Because of this, Hawai‘i is one of the hardest hit states economically by the coronavirus, but it has also proven one of the most effective against the spread of the virus and the resulting death toll.

On Friday, the state Department of Business, Economic Development and Tourism released its second-quarter 2020 Statistical and Economic Report. The department projects Hawai‘i’s economic growth will fall by 12.1% in 2020 due to the COVID-19 pandemic.

Initial unemployment claims started to surge during the week of March 16, and totaled 232,893, as of the end of May 16, 2020 — an increase of 2,081% from the same period a year earlier.

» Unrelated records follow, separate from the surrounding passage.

/-- SEAL makes its page Sealed, or Held with HOLD; FREE releases it, Poisoned or not; SPILL releases it and takes the lowest free
DMA tag with its image; DRAIN takes an entry of the finished-tile queue; RESTORE makes its page, and the lo page of a pair, Held
and filling with the image at its address, or aborts its program with detail 2 where the image is poisoned; PAGE_ADD opens its
page with the source's values added; none changes a scratchpad or a buffer. SEAL, SPILL, DRAIN, RESTORE and PAGE_ADD on a
Poisoned page are not executed. At the ends of the transfers a drained page stands in its buffer and is released unless KEEP, a
spill image stands in HBM and its tag is free, and a restored page is no longer filling (R183 to R194, R203). Of a page that
stands Free where an earlier program was aborted before it wrote it, what the record finds there is free (assumption log 105). -/
def Obligations.LedgerRecordsMoveTheirPage : Prop :=
  (∀ (c : CoreNo) (g : Program) (i : Nat) (r : Bytes) (p : Nat) (s : State), s.serves = true → p = byteAt r 2 →
     (s.nextOn 0x10 [] c = some (g, i, r) → pageBusy c p s = false → (pageOf c p s).image.state ≠ .poisoned →
       ∃ (t : State) (h : Program), Machine.exec (Instr.seal c) s = .next t ∧
         (pageOf c p t).image.state = (if byteAt r 3 = 1 then .held else .sealed) ∧
         ((pageOf c p s).image.state ≠ .free → (pageOf c p t).image =
           { (pageOf c p s).image with state := if byteAt r 3 = 1 then .held else .sealed }) ∧
         (∀ q, q ≠ p → pageOf c q t = pageOf c q s) ∧ t.program? g.id = some h ∧
         h.records = (issue i true g).records ∧ s.sameStores t ∧ t.parts = s.parts) ∧
     (s.nextOn 0x12 [] c = some (g, i, r) → pageBusy c p s = false →
       ∃ (t : State) (h : Program), Machine.exec (Instr.free c) s = .next t ∧ (pageOf c p t).image = PageImage.free ∧
         ((pageOf c p s).image.type = .pair → (pageOf c p s).image.state ≠ .free →
           (pageOf c (p + 1) t).image = PageImage.free) ∧
         t.program? g.id = some h ∧ h.records = (issue i true g).records ∧ t.pads = s.pads ∧ t.bufs = s.bufs ∧
         t.vault = s.vault ∧ t.parts = s.parts) ∧
     (∀ k, s.nextOn 0x13 [] c = some (g, i, r) → pageBusy c p s = false → (pageOf c p s).image.state ≠ .poisoned →
       freeTag (hallOfCore c) s = some k →
       ∃ (t : State) (h : Program) (bs : Bytes), Machine.exec (.spill c) s = .next t ∧
         (pageOf c p t).image = PageImage.free ∧
         (t.hall (hallOfCore c)).dma =
           (s.hall (hallOfCore c)).dma ++ [{ tag := k, kind := .spill g.part (u64 r 8) bs }] ∧
         ((pageOf c p s).image.state ≠ .free →
           bs = spillImage (pageOf c p s).image (loEntries c p s) g.part g.flight) ∧
         t.program? g.id = some h ∧ h.records = (issue i true g).records ∧ t.pads = s.pads ∧ t.bufs = s.bufs) ∧
     (s.nextOn 0x11 [] c = some (g, i, r) → (pageOf c p s).filling = false → (pageOf c p s).image.state ≠ .poisoned →
       (s.hall (hallOfCore c)).ftq.length < 16 →
       ∃ (t : State) (h : Program), Machine.exec (.drain c) s = .next t ∧
         (t.hall (hallOfCore c)).ftq.map (fun e => { e with begun := false }) =
           (s.hall (hallOfCore c)).ftq.map (fun e => { e with begun := false }) ++
             [{ program := g.id, record := i, core := c, page := p, buffer := byteAt r 4, keep := byteAt r 3 == 1,
                begun := false }] ∧
         t.program? g.id = some h ∧ h.records = (issue i false g).records ∧ t.pads = s.pads ∧ t.bufs = s.bufs) ∧
     (∀ (v : Record) (a n : Nat), s.nextOn 0x14 [] c = some (g, i, r) → g.records[i]? = some v → a = u64 r 8 →
       n = imageBytes v.type → pageBusy c p s = false → (v.type = .pair → pageBusy c (p + 1) s = false) →
       poisonedAt c p (v.type == .pair) s = false → (pendingSpills s).any (fun e => e.1 == a) = false →
       (hbmPoisoned a n s = false →
         ∃ (t : State) (h : Program), Machine.exec (.restore c) s = .next t ∧ (pageOf c p t).filling = true ∧
           (pageOf c p t).image.state = .held ∧ (pageOf c p t).image.type = v.type ∧
           (v.type = .pair → (pageOf c (p + 1) t).image.state = .lo) ∧
           ((∀ q ∈ [p, p + 1], ((pageOf c q s).freeAtLanding || (pageOf c q s).ckpt) = true) →
             (pageOf c p t).image = imageOf v.type (hbmRead a n s) ∧
             (v.type = .pair → (pageOf c (p + 1) t).image.entries = bytesEntries ((hbmRead a n s).drop 8256) 2048) ∧
             s.sameStores t) ∧
           t.program? g.id = some h ∧ h.records = (issue i false g).records ∧ t.pads = s.pads ∧ t.bufs = s.bufs) ∧
       (hbmPoisoned a n s = true → s.program? g.id = some g → g.outcome = none →
         ∃ (t : State) (h : Program), Machine.exec (.restore c) s = .next t ∧ t.program? g.id = some h ∧
           h.outcome = some (0x30, 2) ∧ (∀ x ∈ h.records, x.issued = true) ∧ s.sameStores t)) ∧
     (∀ (src q : Nat) (x : PageImage × List Word), s.nextOn 0x15 [] c = some (g, i, r) → src = u16 r 6 → q = byteAt r 5 →
       x = addContent g i src q s → pageBusy c p s = false → (pageOf c p s).image.state ≠ .poisoned →
       sourceReady g src s = true → (tget? g.pinned i).isSome = true ∨ sourceStands g i src q s = true →
       x.1.state ≠ .poisoned →
       ∃ (t : State) (h : Program), Machine.exec (.pageAdd c) s = .next t ∧ (pageOf c p t).image.state = .open_ ∧
         ((pageOf c p s).image.state ≠ .free → x.1.state ≠ .free → (pageOf c p t).image.entries =
           (promotePage (pageOf c p s).image.type (pageOf c p s).image.entries (loEntries c p s)
             (sourceBlocks x.1 x.2)).hi) ∧
         t.program? g.id = some h ∧ h.records = (issue i true g).records ∧ t.pads = s.pads ∧ t.bufs = s.bufs ∧
         t.parts = s.parts) ∧
     ((pageOf c p s).image.state = .poisoned →
       (∀ e ∈ [(0x10, Instr.seal c), (0x13, .spill c), (0x15, .pageAdd c)], s.nextOn e.1 [] c = some (g, i, r) →
         pageBusy c p s = false → Machine.exec e.2 s = .next (skipPoisoned g.id i s)) ∧
       (s.nextOn 0x11 [] c = some (g, i, r) → (pageOf c p s).filling = false → (s.hall (hallOfCore c)).ftq.length < 16 →
         Machine.exec (.drain c) s = .next (skipPoisoned g.id i s)) ∧
       (∀ v, s.nextOn 0x14 [] c = some (g, i, r) → g.records[i]? = some v → pageBusy c p s = false →
         (v.type = .pair → pageBusy c (p + 1) s = false) → (pendingSpills s).any (fun e => e.1 == u64 r 8) = false →
         Machine.exec (.restore c) s = .next (skipPoisoned g.id i s)))) ∧
  (∀ (h : HallNo) (n : Nat) (f : Ftq) (s : State), s.serves = true → ((beginFills h s).hall h).ftq[n]? = some f →
    f.begun = true →
    ∃ t, Machine.exec (.drainFillEnd h n) s = .next t ∧
      (t.hall h).ftq.map (fun e => { e with begun := false }) =
        ((s.hall h).ftq.map (fun e => { e with begun := false })).eraseIdx n ∧
      t.bufs = s.bufs.write (bufBase h f.buffer) (entryBytes (readoutPage (pageOf f.core f.page s).image.type
        (pageOf f.core f.page s).image.entries (loEntries f.core f.page s))) ∧
      (f.keep = false → (pageOf f.core f.page t).image = PageImage.free) ∧
      (f.keep = true → t.cores = s.cores) ∧
      (∀ g, s.program? f.program = some g →
        ∃ v, t.program? f.program = some v ∧ v.records = (issue f.record true g).records) ∧
      t.hbm = s.hbm ∧ t.pads = s.pads ∧ t.parts = s.parts) ∧
  (∀ (h : HallNo) (tag p a : Nat) (bs : Bytes) (s : State), s.serves = true →
    (s.hall h).dma.find? (fun d => d.tag == tag) = some { tag := tag, kind := .spill p a bs } →
    ∃ t, Machine.exec (.spillWriteEnd h tag) s = .next t ∧ t.hbm = s.hbm.write a bs ∧
      (t.hall h).dma = (s.hall h).dma.filter (fun d => d.tag != tag) ∧ t.pads = s.pads ∧ t.cores = s.cores ∧
      t.parts = s.parts) ∧
  (∀ (c : CoreNo) (p : Fin 8) (s : State), s.serves = true → (pageOf c p s).filling = true →
    ∃ t, Machine.exec (.restoreFillEnd c p) s = .next t ∧ (pageOf c p t).filling = false ∧
      (pageOf c p t).image = (pageOf c p s).image ∧ s.sameStores t ∧ t.parts = s.parts ∧
      (∀ id k g, fillingRecord c p s = some (id, k) → s.program? id = some g →
        ∃ v, t.program? id = some v ∧ v.records = (issue k true g).records))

After declining 53.7% in March, the number of visitor arrivals was only 3,565 in the full month of April, while the average daily visitor arrivals in 2019 was 28,562. During the first 21 days of May, visitor arrivals to the state totaled 5,397. The daily visitor count (257 per day) now is more than double the April daily count (120 per day).

Arrival numbers for Sunday, May 24, 2020. PC: HTA

Most Hawai‘i businesses surveyed had applied for some type of federal financial assistance, but half of businesses had not received assistance when they were surveyed. The first week of the survey corresponded with the opening of the second wave of federal funding for the Paycheck Protection Program (PPP) and the Economic Injury Disaster Loans (EIDL). Businesses that did not get their applications submitted in time for the first round of funding were eligible to have their applications reviewed during the second round, which is still ongoing.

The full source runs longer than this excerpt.